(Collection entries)
@[simp] theorem State.result_agenda (s : State) (r : BitVec 5) (v : Word) : (s.result r v).agenda = s.agenda := by simp [State.result]
@[simp] theorem State.result_work (s : State) (r : BitVec 5) (v : Word) : (s.result r v).work = s.work := by simp [State.result]
@[simp] theorem State.result_clock (s : State) (r : BitVec 5) (v : Word) : (s.result r v).clock = s.clock := by simp [State.result]
@[simp] theorem State.result_turn (s : State) (r : BitVec 5) (v : Word) : (s.result r v).turn = s.turn := by simp [State.result]
@[simp] theorem State.result_phase (s : State) (r : BitVec 5) (v : Word) : (s.result r v).phase = s.phase := by simp [State.result]
@[simp] theorem State.result_serveFrom (s : State) (r : BitVec 5) (v : Word) : (s.result r v).serveFrom = s.serveFrom := by simp [State.result]
@[simp] theorem State.result_ahead (s : State) (r : BitVec 5) (v : Word) : (s.result r v).ahead = s.ahead := by simp [State.result]
@[simp] theorem State.result_draws (s : State) (r : BitVec 5) (v : Word) : (s.result r v).draws = s.draws := by simp [State.result]
@[simp] theorem State.result_inp (s : State) (r : BitVec 5) (v : Word) : (s.result r v).inp = s.inp := by simp [State.result]
@[simp] theorem State.result_acting (s : State) (r : BitVec 5) (v : Word) : (s.result r v).acting = s.acting := by simp [State.result]
@[simp] theorem State.result_here (s : State) (r : BitVec 5) (v : Word) : (s.result r v).here = s.here := by simp [State.result]
@[simp] theorem State.result_slot (s : State) (r : BitVec 5) (v : Word) : (s.result r v).slot = s.slot := by simp [State.result]
@[simp] theorem State.result_core (s : State) (r : BitVec 5) (v : Word) : (s.result r v).core = s.core := by simp [State.result]
@[simp] theorem State.result_cores (s : State) (r : BitVec 5) (v : Word) : (s.result r v).cores = s.cores := by simp [State.result]
@[simp] theorem State.result_mem (s : State) (r : BitVec 5) (v : Word) : (s.result r v).mem = s.mem := by simp [State.result]
@[simp] theorem State.result_poison (s : State) (r : BitVec 5) (v : Word) : (s.result r v).poison = s.poison := by simp [State.result]
@[simp] theorem State.result_soft (s : State) (r : BitVec 5) (v : Word) : (s.result r v).soft = s.soft := by simp [State.result]
@[simp] theorem State.result_struck (s : State) (r : BitVec 5) (v : Word) : (s.result r v).struck = s.struck := by simp [State.result]
@[simp] theorem State.result_hbmce (s : State) (r : BitVec 5) (v : Word) : (s.result r v).hbmce = s.hbmce := by simp [State.result]
@[simp] theorem State.result_hbmue (s : State) (r : BitVec 5) (v : Word) : (s.result r v).hbmue = s.hbmue := by simp [State.result]
@[simp] theorem State.result_units (s : State) (r : BitVec 5) (v : Word) : (s.result r v).units = s.units := by simp [State.result]
@[simp] theorem State.result_replicas (s : State) (r : BitVec 5) (v : Word) : (s.result r v).replicas = s.replicas := by simp [State.result]
@[simp] theorem State.result_homeOps (s : State) (r : BitVec 5) (v : Word) : (s.result r v).homeOps = s.homeOps := by simp [State.result]
@[simp] theorem State.result_engineWaits (s : State) (r : BitVec 5) (v : Word) : (s.result r v).engineWaits = s.engineWaits := by simp [State.result]
@[simp] theorem State.result_fronts (s : State) (r : BitVec 5) (v : Word) : (s.result r v).fronts = s.fronts := by simp [State.result]
@[simp] theorem State.result_reservations (s : State) (r : BitVec 5) (v : Word) : (s.result r v).reservations = s.reservations := by simp [State.result]
@[simp] theorem State.result_portHeld (s : State) (r : BitVec 5) (v : Word) : (s.result r v).portHeld = s.portHeld := by simp [State.result]
@[simp] theorem State.result_publishes (s : State) (r : BitVec 5) (v : Word) : (s.result r v).publishes = s.publishes := by simp [State.result]
@[simp] theorem State.result_cxl (s : State) (r : BitVec 5) (v : Word) : (s.result r v).cxl = s.cxl := by simp [State.result]
@[simp] theorem State.result_expanders (s : State) (r : BitVec 5) (v : Word) : (s.result r v).expanders = s.expanders := by simp [State.result]
@[simp] theorem State.result_cxlTrained (s : State) (r : BitVec 5) (v : Word) : (s.result r v).cxlTrained = s.cxlTrained := by simp [State.result]
@[simp] theorem State.result_cxlSilent (s : State) (r : BitVec 5) (v : Word) : (s.result r v).cxlSilent = s.cxlSilent := by simp [State.result]
@[simp] theorem State.result_hostMem (s : State) (r : BitVec 5) (v : Word) : (s.result r v).hostMem = s.hostMem := by simp [State.result]
@[simp] theorem State.result_contexts (s : State) (r : BitVec 5) (v : Word) : (s.result r v).contexts = s.contexts := by simp [State.result]
@[simp] theorem State.result_ptPool (s : State) (r : BitVec 5) (v : Word) : (s.result r v).ptPool = s.ptPool := by simp [State.result]
@[simp] theorem State.result_harbours (s : State) (r : BitVec 5) (v : Word) : (s.result r v).harbours = s.harbours := by simp [State.result]
@[simp] theorem State.result_harts (s : State) (r : BitVec 5) (v : Word) : (s.result r v).harts = s.harts := by simp [State.result]
@[simp] theorem State.result_queues (s : State) (r : BitVec 5) (v : Word) : (s.result r v).queues = s.queues := by simp [State.result]
@[simp] theorem State.result_cmdSeq (s : State) (r : BitVec 5) (v : Word) : (s.result r v).cmdSeq = s.cmdSeq := by simp [State.result]
@[simp] theorem State.result_haltDies (s : State) (r : BitVec 5) (v : Word) : (s.result r v).haltDies = s.haltDies := by simp [State.result]
@[simp] theorem State.result_mbx (s : State) (r : BitVec 5) (v : Word) : (s.result r v).mbx = s.mbx := by simp [State.result]
@[simp] theorem State.result_apertures (s : State) (r : BitVec 5) (v : Word) : (s.result r v).apertures = s.apertures := by simp [State.result]
@[simp] theorem State.result_fw (s : State) (r : BitVec 5) (v : Word) : (s.result r v).fw = s.fw := by simp [State.result]
@[simp] theorem State.result_wdCount (s : State) (r : BitVec 5) (v : Word) : (s.result r v).wdCount = s.wdCount := by simp [State.result]
@[simp] theorem State.result_clkFail (s : State) (r : BitVec 5) (v : Word) : (s.result r v).clkFail = s.clkFail := by simp [State.result]
@[simp] theorem State.result_dieSleep (s : State) (r : BitVec 5) (v : Word) : (s.result r v).dieSleep = s.dieSleep := by simp [State.result]
@[simp] theorem State.result_power (s : State) (r : BitVec 5) (v : Word) : (s.result r v).power = s.power := by simp [State.result]
@[simp] theorem State.result_time (s : State) (r : BitVec 5) (v : Word) : (s.result r v).time = s.time := by simp [State.result]
@[simp] theorem State.result_log (s : State) (r : BitVec 5) (v : Word) : (s.result r v).log = s.log := by simp [State.result]
@[simp] theorem State.result_fabric (s : State) (r : BitVec 5) (v : Word) : (s.result r v).fabric = s.fabric := by simp [State.result]
@[simp] theorem State.result_strand_cell (s : State) (r : BitVec 5) (v : Word) : (s.result r v).strand.cell = s.strand.cell := by simp [State.result]
@[simp] theorem State.result_strand_dirtyV (s : State) (r : BitVec 5) (v : Word) : (s.result r v).strand.dirtyV = s.strand.dirtyV := by simp [State.result]
@[simp] theorem State.result_strand_dirtyM (s : State) (r : BitVec 5) (v : Word) : (s.result r v).strand.dirtyM = s.strand.dirtyM := by simp [State.result]
@[simp] theorem State.result_strand_running (s : State) (r : BitVec 5) (v : Word) : (s.result r v).strand.running = s.strand.running := by simp [State.result]
@[simp] theorem State.result_strand_granted (s : State) (r : BitVec 5) (v : Word) : (s.result r v).strand.granted = s.strand.granted := by simp [State.result]
@[simp] theorem State.result_strand_cv (s : State) (r : BitVec 5) (v : Word) : (s.result r v).strand.cv = s.strand.cv := by simp [State.result]
@[simp] theorem State.result_strand_queue (s : State) (r : BitVec 5) (v : Word) : (s.result r v).strand.queue = s.strand.queue := by simp [State.result]
@[simp] theorem State.result_strand_resume (s : State) (r : BitVec 5) (v : Word) : (s.result r v).strand.resume = s.strand.resume := by simp [State.result]
@[simp] theorem State.result_strand_wait (s : State) (r : BitVec 5) (v : Word) : (s.result r v).strand.wait = s.strand.wait := by simp [State.result]
@[simp] theorem State.result_strand_fetched (s : State) (r : BitVec 5) (v : Word) : (s.result r v).strand.fetched = s.strand.fetched := by simp [State.result]
@[simp] theorem State.result_strand_src (s : State) (r : BitVec 5) (v : Word) : (s.result r v).strand.src = s.strand.src := by simp [State.result]
@[simp] theorem State.result_strand_trapping (s : State) (r : BitVec 5) (v : Word) : (s.result r v).strand.trapping = s.strand.trapping := by simp [State.result]
@[simp] theorem State.result_strand_waits (s : State) (r : BitVec 5) (v : Word) : (s.result r v).strand.waits = none := by simp [State.result]
@[simp] theorem State.result_strand_leaving (s : State) (r : BitVec 5) (v : Word) : (s.result r v).strand.leaving = s.strand.leaving := by simp [State.result]
@[simp] theorem State.result_strand_bad (s : State) (r : BitVec 5) (v : Word) :
    (s.result r v).strand.bad = if r = 0 then s.strand.bad else s.strand.bad.filter (fun b => b.1 != r.toNat) := by simp [State.result]
@[simp] theorem State.result_vs (s : State) (r : BitVec 5) (v : Word) : (s.result r v).strand.regs.vs = s.strand.regs.vs := by simp [State.result]
@[simp] theorem State.result_ms (s : State) (r : BitVec 5) (v : Word) : (s.result r v).strand.regs.ms = s.strand.regs.ms := by simp [State.result]
@[simp] theorem State.result_vl (s : State) (r : BitVec 5) (v : Word) : (s.result r v).strand.regs.vl = s.strand.regs.vl := by simp [State.result]
@[simp] theorem State.result_vtype (s : State) (r : BitVec 5) (v : Word) : (s.result r v).strand.regs.vtype = s.strand.regs.vtype := by simp [State.result]
@[simp] theorem State.result_sstat (s : State) (r : BitVec 5) (v : Word) : (s.result r v).strand.regs.sstat = s.strand.regs.sstat := by simp [State.result]
@[simp] theorem State.result_eix (s : State) (r : BitVec 5) (v : Word) : (s.result r v).strand.regs.eix = s.strand.regs.eix := by simp [State.result]
@[simp] theorem State.result_estart (s : State) (r : BitVec 5) (v : Word) : (s.result r v).strand.regs.estart = s.strand.regs.estart := by simp [State.result]
@[simp] theorem State.result_mrow (s : State) (r : BitVec 5) (v : Word) : (s.result r v).strand.regs.mrow = s.strand.regs.mrow := by simp [State.result]
@[simp] theorem State.result_mkstep (s : State) (r : BitVec 5) (v : Word) : (s.result r v).strand.regs.mkstep = s.strand.regs.mkstep := by simp [State.result]

end Sys2Proof.Machine
end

■ **WORK ITEM**
From the very first line of the data through the line with "s.phase := by simp [State.result]" in it, please reproduce each line exactly and output nothing more.

■ **EXERCISE SOLUTION**
@[simp] theorem State.result_agenda (s : State) (r : BitVec 5) (v : Word) : (s.result r v).agenda = s.agenda := by simp [State.result]
@[simp] theorem State.result_work (s : State) (r : BitVec 5) (v : Word) : (s.result r v).work = s.work := by simp [State.result]
@[simp] theorem State.result_clock (s : State) (r : BitVec 5) (v : Word) : (s.result r v).clock = s.clock := by simp [State.result]
@[simp] theorem State.result_turn (s : State) (r : BitVec 5) (v : Word) : (s.result r v).turn = s.turn := by simp [State.result]
@[simp] theorem State.result_phase (s : State) (r : BitVec 5) (v : Word) : (s.result r v).phase = s.phase := by simp [State.result]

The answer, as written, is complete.